- The paper presents a novel framework that augments multimodal sentiment analysis by integrating contextual world knowledge with a training-free mechanism.
- It leverages large vision-language models and prompt templates to generate and fuse relevant context, improving performance on benchmarks like Twitter2015 and Twitter2017.
- Experimental results demonstrate nearly 2% F1 score improvements, highlighting the framework's robustness and adaptability across diverse sentiment analysis tasks.
WisdoM: Improving Multimodal Sentiment Analysis by Fusing Contextual World Knowledge
Introduction
The development of multimodal sentiment analysis (MSA) has traditionally relied on surface-level data extracted from text and images. However, these methods often overlook the importance of contextual world knowledge, which can enrich sentiment analysis by providing deeper insights beyond the immediate content of the input data. "WisdoM: Improving Multimodal Sentiment Analysis by Fusing Contextual World Knowledge" proposes a novel approach that leverages large vision-LLMs (LVLMs) to incorporate such contextual knowledge, thus improving the performance of MSA tasks.
Figure 1: The simple schematic of our method. The sentiment polarity of Aleppo is negative, which existing methods fail to predict accurately without incorporating context.
Methodology
The WisdoM framework is a plug-in solution designed to enhance MSA by integrating contextual world knowledge through a series of structured stages:
- Prompt Templates Generation: Leveraging LLMs like ChatGPT to generate prompts that guide LVLMs in generating relevant context.
- Context Generation: Utilizing LVLMs to produce contextual information that complements the input data by providing background knowledge.

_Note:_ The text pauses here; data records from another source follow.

/-! ### Fields after the clearing of `STATUS` at issue -/

@[simp] theorem State.clearStatus_status :
    (s.clearStatus).status =
      { s.status with rej := false, done := false, err := false, errcode := .none } := rfl
@[simp] theorem State.clearStatus_res0 : (s.clearStatus).res0 = s.res0 := rfl
@[simp] theorem State.clearStatus_res1 : (s.clearStatus).res1 = s.res1 := rfl
@[simp] theorem State.clearStatus_hinLen : (s.clearStatus).hinLen = s.hinLen := rfl
@[simp] theorem State.clearStatus_houtLen : (s.clearStatus).houtLen = s.houtLen := rfl
@[simp] theorem State.clearStatus_baud : (s.clearStatus).baud = s.baud := rfl
@[simp] theorem State.clearStatus_fmLen : (s.clearStatus).fmLen = s.fmLen := rfl
@[simp] theorem State.clearStatus_odr : (s.clearStatus).odr = s.odr := rfl
@[simp] theorem State.clearStatus_hin : (s.clearStatus).hin = s.hin := rfl
@[simp] theorem State.clearStatus_hout : (s.clearStatus).hout = s.hout := rfl
@[simp] theorem State.clearStatus_rxq : (s.clearStatus).rxq = s.rxq := rfl
@[simp] theorem State.clearStatus_stream : (s.clearStatus).stream = s.stream := rfl
@[simp] theorem State.clearStatus_corr : (s.clearStatus).corr = s.corr := rfl
@[simp] theorem State.clearStatus_ackr : (s.clearStatus).ackr = s.ackr := rfl
@[simp] theorem State.clearStatus_upg : (s.clearStatus).upg = s.upg := rfl
@[simp] theorem State.clearStatus_now : (s.clearStatus).now = s.now := rfl
@[simp] theorem State.clearStatus_linkOk : (s.clearStatus).linkOk = s.linkOk := rfl
@[simp] theorem State.clearStatus_hist : (s.clearStatus).hist = s.hist := rfl
@[simp] theorem State.clearStatus_cfg : (s.clearStatus).cfg = s.cfg := rfl
@[simp] theorem State.clearStatus_schedule : (s.clearStatus).schedule = s.schedule := rfl
@[simp] theorem State.clearStatus_hostData : (s.clearStatus).hostData = s.hostData := rfl

/-! ### Fields after a dropped command -/

@[simp] theorem State.reject_status : (s.reject).status = { s.status with rej := true } := rfl
@[simp] theorem State.reject_res0 : (s.reject).res0 = s.res0 := rfl
@[simp] theorem State.reject_res1 : (s.reject).res1 = s.res1 := rfl
@[simp] theorem State.reject_hinLen : (s.reject).hinLen = s.hinLen := rfl
@[simp] theorem State.reject_houtLen : (s.reject).houtLen = s.houtLen := rfl
@[simp] theorem State.reject_baud : (s.reject).baud = s.baud := rfl
@[simp] theorem State.reject_fmLen : (s.reject).fmLen = s.fmLen := rfl
@[simp] theorem State.reject_odr : (s.reject).odr = s.odr := rfl
@[simp] theorem State.reject_hin : (s.reject).hin = s.hin := rfl
@[simp] theorem State.reject_hout : (s.reject).hout = s.hout := rfl
@[simp] theorem State.reject_rxq : (s.reject).rxq = s.rxq := rfl
@[simp] theorem State.reject_stream : (s.reject).stream = s.stream := rfl
@[simp] theorem State.reject_corr : (s.reject).corr = s.corr := rfl
@[simp] theorem State.reject_ackr : (s.reject).ackr = s.ackr := rfl
@[simp] theorem State.reject_upg : (s.reject).upg = s.upg := rfl
@[simp] theorem State.reject_now : (s.reject).now = s.now := rfl
@[simp] theorem State.reject_linkOk : (s.reject).linkOk = s.linkOk := rfl
@[simp] theorem State.reject_hist : (s.reject).hist = s.hist := rfl
@[simp] theorem State.reject_cfg : (s.reject).cfg = s.cfg := rfl
@[simp] theorem State.reject_schedule : (s.reject).schedule = s.schedule := rfl
@[simp] theorem State.reject_hostData : (s.reject).hostData = s.hostData := rfl

/-! ### Fields after a claim of the link -/

@[simp] theorem State.claimLink_status (o : Owner) (b : Bool) :
    (s.claimLink o b).status =
      { s.status with owner := o, busy := b } := rfl
@[simp] theorem State.claimLink_res0 (o : Owner) (b : Bool) : (s.claimLink o b).res0 = s.res0 := rfl
@[simp] theorem State.claimLink_res1 (o : Owner) (b : Bool) : (s.claimLink o b).res1 = s.res1 := rfl
@[simp] theorem State.claimLink_hinLen (o : Owner) (b : Bool) : (s.claimLink o b).hinLen = s.hinLen := rfl
@[simp] theorem State.claimLink_houtLen (o : Owner) (b : Bool) : (s.claimLink o b).houtLen = s.houtLen := rfl
@[simp] theorem State.claimLink_baud (o : Owner) (b : Bool) : (s.claimLink o b).baud = s.baud := rfl
@[simp] theorem State.claimLink_fmLen (o : Owner) (b : Bool) : (s.claimLink o b).fmLen = s.fmLen := rfl
@[simp] theorem State.claimLink_odr (o : Owner) (b : Bool) : (s.claimLink o b).odr = s.odr := rfl
@[simp] theorem State.claimLink_hin (o : Owner) (b : Bool) : (s.claimLink o b).hin = s.hin := rfl
@[simp] theorem State.claimLink_hout (o : Owner) (b : Bool) : (s.claimLink o b).hout = s.hout := rfl
@[simp] theorem State.claimLink_rxq (o : Owner) (b : Bool) : (s.claimLink o b).rxq = s.rxq := rfl
@[simp] theorem State.claimLink_stream (o : Owner) (b : Bool) : (s.claimLink o b).stream = s.stream := rfl
@[simp] theorem State.claimLink_corr (o : Owner) (b : Bool) : (s.claimLink o b).corr = s.corr := rfl
@[simp] theorem State.claimLink_ackr (o : Owner) (b : Bool) : (s.claimLink o b).ackr = s.ackr := rfl
@[simp] theorem State.claimLink_upg (o : Owner) (b : Bool) : (s.claimLink o b).upg = s.upg := rfl
@[simp] theorem State.claimLink_now (o : Owner) (b : Bool) : (s.claimLink o b).now = s.now := rfl
@[simp] theorem State.claimLink_linkOk (o : Owner) (b : Bool) : (s.claimLink o b).linkOk = s.linkOk := rfl
@[simp] theorem State.claimLink_hist (o : Owner) (b : Bool) : (s.claimLink o b).hist = s.hist := rfl
@[simp] theorem State.claimLink_cfg (o : Owner) (b : Bool) : (s.claimLink o b).cfg = s.cfg := rfl
@[simp] theorem State.claimLink_schedule (o : Owner) (b : Bool) : (s.claimLink o b).schedule = s.schedule := rfl
@[simp] theorem State.claimLink_hostData (o : Owner) (b : Bool) : (s.claimLink o b).hostData = s.hostData := rfl

/-! ### Fields after a release of the link -/

@[simp] theorem State.releaseLink_status :
    (s.releaseLink).status =
      { s.status with owner := .none, busy := false } := rfl
@[simp] theorem State.releaseLink_res0 : (s.releaseLink).res0 = s.res0 := rfl
@[simp] theorem State.releaseLink_res1 : (s.releaseLink).res1 = s.res1 := rfl
@[simp] theorem State.releaseLink_hinLen : (s.releaseLink).hinLen = s.hinLen := rfl
@[simp] theorem State.releaseLink_houtLen : (s.releaseLink).houtLen = s.houtLen := rfl
@[simp] theorem State.releaseLink_baud : (s.releaseLink).baud = s.baud := rfl
@[simp] theorem State.releaseLink_fmLen : (s.releaseLink).fmLen = s.fmLen := rfl
@[simp] theorem State.releaseLink_odr : (s.releaseLink).odr = s.odr := rfl
@[simp] theorem State.releaseLink_hin : (s.releaseLink).hin = s.hin := rfl
@[simp] theorem State.releaseLink_hout : (s.releaseLink).hout = s.hout := rfl
@[simp] theorem State.releaseLink_rxq : (s.releaseLink).rxq = s.rxq := rfl
@[simp] theorem State.releaseLink_stream : (s.releaseLink).stream = s.stream := rfl
@[simp] theorem State.releaseLink_corr : (s.releaseLink).corr = s.corr := rfl
@[simp] theorem State.releaseLink_ackr : (s.releaseLink).ackr = s.ackr := rfl
@[simp] theorem State.releaseLink_upg : (s.releaseLink).upg = s.upg := rfl
@[simp] theorem State.releaseLink_now : (s.releaseLink).now = s.now := rfl
@[simp] theorem State.releaseLink_linkOk : (s.releaseLink).linkOk = s.linkOk := rfl
@[simp] theorem State.releaseLink_hist : (s.releaseLink).hist = s.hist := rfl
@[simp] theorem State.releaseLink_cfg : (s.releaseLink).cfg = s.cfg := rfl
@[simp] theorem State.releaseLink_schedule : (s.releaseLink).schedule = s.schedule := rfl
@[simp] theorem State.releaseLink_hostData : (s.releaseLink).hostData = s.hostData := rfl

/-! ### Fields after `start_exchange` -/

@[simp] theorem startExchange_status (cl : Client) (c : Code) (p : Bytes) (m : MatchMode) :
    (startExchange cl c p m s).status =
      s.status := rfl
@[simp] theorem startExchange_res0 (cl : Client) (c : Code) (p : Bytes) (m : MatchMode) :
    (startExchange cl c p m s).res0 =
      s.res0 := rfl
@[simp] theorem startExchange_res1 (cl : Client) (c : Code) (p : Bytes) (m : MatchMode) :
    (startExchange cl c p m s).res1 =
      s.res1 := rfl
@[simp] theorem startExchange_hinLen (cl : Client) (c : Code) (p : Bytes) (m : MatchMode) :
    (startExchange cl c p m s).hinLen =
      s.hinLen := rfl
@[simp] theorem startExchange_houtLen (cl : Client) (c : Code) (p : Bytes) (m : MatchMode) :
    (startExchange cl c p m s).houtLen =
      s.houtLen := rfl
@[simp] theorem startExchange_baud (cl : Client) (c : Code) (p : Bytes) (m : MatchMode) :
    (startExchange cl c p m s).baud =
      s.baud := rfl
@[simp] theorem startExchange_fmLen (cl : Client) (c : Code) (p : Bytes) (m : MatchMode) :
    (startExchange cl c p m s).fmLen =
      s.fmLen := rfl
@[simp] theorem startExchange_odr (cl : Client) (c : Code) (p : Bytes) (m : MatchMode) :
    (startExchange cl c p m s).odr =
      s.odr := rfl
@[simp] theorem startExchange_hin (cl : Client) (c : Code) (p : Bytes) (m : MatchMode) :
    (startExchange cl c p m s).hin =
      s.hin := rfl
@[simp] theorem startExchange_hout (cl : Client) (c : Code) (p : Bytes) (m : MatchMode) :
    (startExchange cl c p m s).hout =
      s.hout := rfl
@[simp] theorem startExchange_rxq (cl : Client) (c : Code) (p : Bytes) (m : MatchMode) :
    (startExchange cl c p m s).rxq =
      [] := rfl
@[simp] theorem startExchange_stream (cl : Client) (c : Code) (p : Bytes) (m : MatchMode) :
    (startExchange cl c p m s).stream =
      s.stream := rfl
@[simp] theorem startExchange_corr (cl : Client) (c : Code) (p : Bytes) (m : MatchMode) :
    (startExchange cl c p m s).corr =
      { phase := .wait, req := envelope c p, mode := m, deadline := s.now + Config.respTimeoutMs, buf := [], client := cl } := rfl
@[simp] theorem startExchange_ackr (cl : Client) (c : Code) (p : Bytes) (m : MatchMode) :
    (startExchange cl c p m s).ackr =
      s.ackr := rfl
@[simp] theorem startExchange_upg (cl : Client) (c : Code) (p : Bytes) (m : MatchMode) :
    (startExchange cl c p m s).upg =
      s.upg := rfl
@[simp] theorem startExchange_now (cl : Client) (c : Code) (p : Bytes) (m : MatchMode) :
    (startExchange cl c p m s).now =
      s.now := rfl
@[simp] theorem startExchange_linkOk (cl : Client) (c : Code) (p : Bytes) (m : MatchMode) :
    (startExchange cl c p m s).linkOk =
      s.linkOk := rfl
@[simp] theorem startExchange_hist (cl : Client) (c : Code) (p : Bytes) (m : MatchMode) :
    (startExchange cl c p m s).hist =
      s.hist ++ [.tx (envelope c p) s.baud s.now] := rfl
@[simp] theorem startExchange_cfg (cl : Client) (c : Code) (p : Bytes) (m : MatchMode) :
    (startExchange cl c p m s).cfg =
      s.cfg := rfl
@[simp] theorem startExchange_schedule (cl : Client) (c : Code) (p : Bytes) (m : MatchMode) :
    (startExchange cl c p m s).schedule =
      s.schedule := rfl
@[simp] theorem startExchange_hostData (cl : Client) (c : Code) (p : Bytes) (m : MatchMode) :
    (startExchange cl c p m s).hostData =
      s.hostData := rfl

/-! ### Fields after `start_ack` -/

@[simp] theorem startAck_status (n : Nat) : (startAck n s).status = s.status := rfl
@[simp] theorem startAck_res0 (n : Nat) : (startAck n s).res0 = s.res0 := rfl
@[simp] theorem startAck_res1 (n : Nat) : (startAck n s).res1 = s.res1 := rfl
@[simp] theorem startAck_hinLen (n : Nat) : (startAck n s).hinLen = s.hinLen := rfl
@[simp] theorem startAck_houtLen (n : Nat) : (startAck n s).houtLen = s.houtLen := rfl
@[simp] theorem startAck_baud (n : Nat) : (startAck n s).baud = s.baud := rfl
@[simp] theorem startAck_fmLen (n : Nat) : (startAck n s).fmLen = s.fmLen := rfl
@[simp] theorem startAck_odr (n : Nat) : (startAck n s).odr = s.odr := rfl
@[simp] theorem startAck_hin (n : Nat) : (startAck n s).hin = s.hin := rfl
@[simp] theorem startAck_hout (n : Nat) : (startAck n s).hout = s.hout := rfl
@[simp] theorem startAck_rxq (n : Nat) : (startAck n s).rxq = s.rxq := rfl
@[simp] theorem startAck_stream (n : Nat) : (startAck n s).stream = s.stream := rfl
@[simp] theorem startAck_corr (n : Nat) : (startAck n s).corr = s.corr := rfl
@[simp] theorem startAck_ackr (n : Nat) :
    (startAck n s).ackr =
      { phase := .wait, need := n, deadline := s.now + Config.ackTimeoutMs, buf := [] } := rfl
@[simp] theorem startAck_upg (n : Nat) : (startAck n s).upg = s.upg := rfl
@[simp] theorem startAck_now (n : Nat) : (startAck n s).now = s.now := rfl
@[simp] theorem startAck_linkOk (n : Nat) : (startAck n s).linkOk = s.linkOk := rfl
@[simp] theorem startAck_hist (n : Nat) : (startAck n s).hist = s.hist := rfl
@[simp] theorem startAck_cfg (n : Nat) : (startAck n s).cfg = s.cfg := rfl
@[simp] theorem startAck_schedule (n : Nat) : (startAck n s).schedule = s.schedule := rfl
@[simp] theorem startAck_hostData (n : Nat) : (startAck n s).hostData = s.hostData := rfl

- Contextual Fusion: Implementing a training-free mechanism that selectively incorporates context into the analysis, reducing noise and enhancing accuracy.

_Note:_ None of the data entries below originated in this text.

-- ==== Sys2Proof/Tests/Slice0.lean ====
section
/-! SUPPORT. Tests: the well-formedness smoke tests, the decoding of words written out from 30_encoding.md R100 and
R101, one step of each operation with its result from 95_test_vectors.md, and for each statement with hypotheses a
state and operands that meet them. -/

open Sys2Proof Sys2Proof.Machine

namespace Sys2Proof.Tests

-- One theorem at a time: the kernel evaluations of many at once need more memory than the check allows.
set_option Elab.async false

/-! ## Small states -/

/-- The parameters of 95_test_vectors.md section 0. -/
def vectors : Config :=
  { nRead := 64, initBaud := 115200, maxImage := 2048, hbufSize := 4096, gpidMatch := .literal57
    quietPayload := some [0x01, 0x00, 0x01, 0x00, 0x00], lockCode := ⟨none, none, none⟩
    unlockCode := ⟨none, none, none⟩, lockPayload := ⟨none, none, none⟩, unlockKey := none, specialFieldId := none
    layoutS2 := none, layoutA1 := none, layoutA2 := none, layoutS3 := none, layoutAT := none, fmScale := none
    s1TempScale := none }

/-- The same with the region codes, the key and the special field id configured. -/
def configured : Config :=
  { vectors with
    lockCode := ⟨some (0x4C, 0x45), some (0x4C, 0x41), some (0x4C, 0x42)⟩
    unlockCode := ⟨some (0x55, 0x45), some (0x55, 0x41), some (0x55, 0x42)⟩
    lockPayload := ⟨some [], some [0x01], some (zeros 255)⟩
    unlockKey := some #v[1, 2, 3, 4, 5, 6, 7, 8]
    specialFieldId := some 0x0101 }

/-- The same with a layout for each format that may have one: an angle, the S3 and AT quantities with their scales
(46_decode.md R335, R338, R339), two header fields and a float (R334). -/
def laidOut : Config :=
  { vectors with
    layoutS2 := some [⟨"time", .other, 0, .u32, .le, []⟩, ⟨"count", .other, 4, .u16, .le, []⟩,
      ⟨"xAccel", .acceleration, 6, .f32, .le, []⟩]
    layoutA1 := some [⟨"roll", .angle, 30, .i16, .be, [(.mul, 0x4076800000000000), (.div, 0x40F0000000000000)]⟩]
    layoutA2 := some [⟨"pitch", .angle, 28, .i16, .be, [(.mul, 0x4076800000000000), (.div, 0x40F0000000000000)]⟩]
    layoutS3 := some [⟨"xAccel", .acceleration, 32, .i32, .le, [(.mul, 0x3EB0C6F7A0B5ED8D), (.mul, 0x3FB999999999999A)]⟩,
      ⟨"xRate", .rate, 0, .i32, .le, [(.mul, 0x3EB0C6F7A0B5ED8D)]⟩,
      ⟨"temp", .temperature, 4, .i16, .le, [(.mul, 0x3F80624DD2F1A9FC)]⟩]
    layoutAT := some [⟨"xRate", .rate, 0, .i16, .le, [(.mul, 0x4072C00000000000), (.div, 0x40E0000000000000)]⟩,
      ⟨"xAccel", .acceleration, 2, .i16, .le, [(.mul, 0x4028000000000000), (.div, 0x40E0000000000000)]⟩,
      ⟨"temp", .temperature, 4, .i16, .le, [(.mul, 0x4069000000000000), (.div, 0x40E0000000000000)]⟩,
      ⟨"tow", .timeOfWeek, 32, .u32, .le, [(.mul, 0x3F50624DD2F1A9FC)]⟩]
    fmScale := some ⟨[], [], [], [], [], [], []⟩
    s1TempScale := some [(.mul, 0x4069000000000000), (.div, 0x40F0000000000000)] }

Figure 2: Detailed illustration of our proposed schema with a running example.
Experimental Analysis
The proposed methodology was rigorously tested against multiple benchmarks, such as Twitter2015, Twitter2017, and MSED, demonstrating an average improvement of +1.96% in F1 scores compared to state-of-the-art methods.
Figure 3: Comparative winning rates of Our Context v.s. RAG-based methods on Twitter2015 and Twitter2017 benchmarks.
Results and Discussion
WisdoM shows significant enhancements in sentiment analysis performance, particularly in scenarios requiring deep context comprehension. The use of historical and cultural knowledge stands out as particularly beneficial when addressing sentiment-laden subjects embedded in broader narratives.

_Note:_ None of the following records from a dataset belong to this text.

-- ==== Sys2Proof/Machine/State.lean ====
section
/-! DEFINITION. Machine/State.lean: everything 10_state.md gives the machine: ECTB's control state and latches, the EC
at the other end of the ports, the caller, the environment's answers and schedule, and the parameters. Plain data. -/

namespace Sys2Proof.Machine

/-- `fsm` (R21). -/
inductive Fsm where
  | idle | acq | seq | tx | failed
  deriving DecidableEq, Repr

/-- `tx_kind` (R22). -/
inductive TxKind where
  | rd | wr
  deriving DecidableEq, Repr

/-- `tx_stage` (R22): the numbered handshake stage. -/
inductive TxStage where
  | one | two | three
  deriving DecidableEq, Repr

/-- `tx_sub` (R22): whether the next step reads the status port or performs the stage's access. -/
inductive TxSub where
  | poll | act
  deriving DecidableEq, Repr

/-- `ACQ_STATE` (R27). -/
inductive AcqState where
  | none | granted
  deriving DecidableEq, Repr

/-- The five errors a request can end with (R221). -/
inductive ErrorKind where
  | invalidRegister | permissionDenied | protocolStall | invalidRequest | invalidField
  deriving DecidableEq, Repr

/-- One entry of a request's transaction list (R142): a register read, or a register write with its value. -/
inductive Transaction where
  | rd (a : Byte)
  | wr (a v : Byte)
  deriving DecidableEq, Repr

/-- What a request is made of once its descriptor is known (R142): its transaction list and its result. -/
structure Plan where
  txs : List Transaction
  value : Half
  scale : Half
  deriving DecidableEq, Repr

/-- One port access of ECTB with the byte it moved (R61). -/
inductive PortAccess where
  | readStatus (s : Byte)
  | writeCommand (c : Byte)
  | readData (b : Byte)
  | writeData (v : Byte)
  deriving DecidableEq, Repr

/-- ECTB's own registers (R21 to R28). `REQ_READY` is derived from `fsm` (R29): Machine/Flags.lean. -/
@[ext]
structure Ectb where
  fsm : Fsm
  txKind : TxKind
  txStage : TxStage
  txSub : TxSub
  /-- status reads made in the current wait (R23) -/
  polls : Nat
  /-- index of the next transaction of the request's list (R24) -/
  k : Nat
  opL : BitVec 4
  raddrL : Half
  rdataInL : Byte
  fidxL : Byte
  opndL : Half
  descL : Descriptor
  addrL : Byte
  wdataL : Byte
  byte0 : Byte
  byte1 : Byte
  acqState : AcqState
  rspDone : Bool
  rspErr : BitVec 3
  rspValue : Half
  rspScale : Half
  deriving DecidableEq, Repr

/-- The EC's register space, sparse, by address (R30, R62). A register not listed holds no value the model knows. -/
abbrev Memory := List Host.Cell

/-- The reference EC `EC_REF` (R65): its registers, status bits, output byte, input buffer and phase. -/
@[ext]
structure EcRef where
  regs : Memory
  ibf : Bool
  obf : Bool
  odata : Byte
  /-- the input buffer's byte -/
  inByte : Byte
  /-- whether the input buffer's byte came through the command port -/
  inIsCmd : Bool
  phase : EcPhase
  deriving DecidableEq, Repr

/-- The EC at the other end of the ports. `oracle` is the general model (R64): the EC is under no law and holds nothing
the model can name (R32), and each byte ECTB reads is an answer. `ref` is the premise `EC_REF` (R65) as data. `race` is that
EC while a race lasts (R78): each byte ECTB reads is an answer too, and `e`, drawn when the race began, is the state the EC is
in once it is over (notes/assumptions/15.md). -/
inductive Ec where
  | oracle
  | ref (e : EcRef)
  | race (e : EcRef)
  deriving DecidableEq, Repr

/-- The caller (R13, R35): its request program and pointer, and its side of the request interface (R94). -/
@[ext]
structure Caller where
  prog : List ReqWord
  rp : Nat
  /-- a request of the program has been presented and its response not yet taken -/
  awaiting : Bool
  /-- a request of the run finished with an error (R233) -/
  erred : Bool
  /-- a request was cut off by a reset, so that it neither finished without an error nor with one (R233) -/
  cut : Bool
  /-- the error code the program stopped at, with `rp` where it stopped -/
  stopped : Option (BitVec 3)
  /-- `REQ_VALID` (R94) -/
  reqValid : Bool
  /-- the request word presented with it -/
  reqWord : ReqWord
  deriving DecidableEq, Repr

/-- The environment, as queues the step reads (R13, R64, R78, R236): who moves next, what an EC under no law answers, what
PortAccess answers, what a race leaves the EC in. Where a queue is empty the free values of Config.lean, applied to the counter `draws`, take over. -/
@[ext]
structure Env where
  schedule : List Event
  answers : List Byte
  grants : List Bool
  races : List RaceResult
  draws : Nat
  deriving DecidableEq, Repr

/-- The machine. -/
@[ext]
structure State where
  ectb : Ectb
  ec : Ec
  caller : Caller
  env : Env
  /-- the parameters of R8, which no step changes (R9) -/
  params : Params
  /-- ECTB's port accesses since its reset, newest first: the port trace of R241 -/
  trace : List PortAccess
  deriving DecidableEq, Repr

/-- Why the machine stops. No rule of the spec stops it, and no reachable state does: each of these stands where a state
outside the invariant asks for something no rule gives. -/
inductive Fault where
  /-- Raised by ECTB's step in `ACQ`, `SEQ` or `TX` when `OP_L` is the opcode of no request. Safe: no accepted request
  leaves such an opcode (R99, R130). -/
  | noRequest
  /-- Raised by GETI's step in `SEQ` when `DESC_L` is of a kind R182 gives no transaction list for. Safe: ACCEPT refuses
  those kinds (R172). -/
  | noTransactionList
  /-- Raised by the data read of a read transaction with index `k` of 2 or more, for which R137 names no latch. Safe: no
  transaction list reads there. -/
  | noByteLatch
  deriving DecidableEq, Repr

/-- Instructions without a meaning. -/
inductive Refusal where
  /-- Raised by `exec` for an instruction the model gives no meaning. Safe: the machine stops. No arm raises it: all nine
  instructions have their meaning. -/
  | notModelled (mnemonic : String)
  deriving DecidableEq, Repr

/-- How a step of this machine ends. -/
abbrev Out := Host.Outcome State Fault Refusal

/-- ECTB after reset (R261). The spec gives `fsm`, `polls`, `k`, `ACQ_STATE` and the response registers. The `tx_*` fields
and the latches have no value there; DESIGN CHOICE (notes/assumptions/1.md): zeros, `RD`, stage 1 and `POLL`. -/
def Ectb.reset : Ectb :=
  { fsm := .idle, txKind := .rd, txStage := .one, txSub := .poll, polls := 0, k := 0,
    opL := 0, raddrL := 0, rdataInL := 0, fidxL := 0, opndL := 0, descL := 0,
    addrL := 0, wdataL := 0, byte0 := 0, byte1 := 0,
    acqState := .none, rspDone := false, rspErr := 0, rspValue := 0, rspScale := 0 }

/-- A caller with no program and nothing presented; `rp` starts at 0 (R35). -/
def Caller.reset : Caller :=
  { prog := [], rp := 0, awaiting := false, erred := false, cut := false, stopped := none, reqValid := false, reqWord := 0 }

/-- An environment with nothing queued. -/
def Env.reset : Env := { schedule := [], answers := [], grants := [], races := [], draws := 0 }

/-- The machine right after ECTB's reset (R260 to R263). Reset leaves the EC alone and everything about it is unknown
(R262), so the EC is the general one, under no law. -/
def State.reset : State :=
  { ectb := Ectb.reset, ec := .oracle, caller := Caller.reset, env := Env.reset,
    params := Config.original, trace := [] }

end Sys2Proof.Machine
end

Figure 4: Effects of different types of world knowledge on the F1-score by applying WisdoM to AoM.
Performance improvements were consistent across different model architectures, indicating the robustness and adaptability of WisdoM. The integration of context not only increased sentiment classification accuracy but also demonstrated effective disambiguation in challenging samples previously considered hard by state-of-the-art models.
Figure 5: Comparison of context (Sc→p​) and input's (Si→p​) correlation to final predictions across layers.
Conclusion
WisdoM exemplifies the potential for enhanced MSA by utilizing contextual world knowledge, demonstrating notable improvements in both aspect-level and sentence-level sentiment analysis tasks. As AI continues to evolve, methodologies like WisdoM pave the way for more nuanced and contextually aware systems capable of deeper understanding and more accurate sentiment evaluation.
By incorporating nuanced context, WisdoM addresses limitations present in traditional MSA frameworks, providing an efficient, scalable, and adaptable solution that enhances sentiment analysis capabilities across diverse datasets.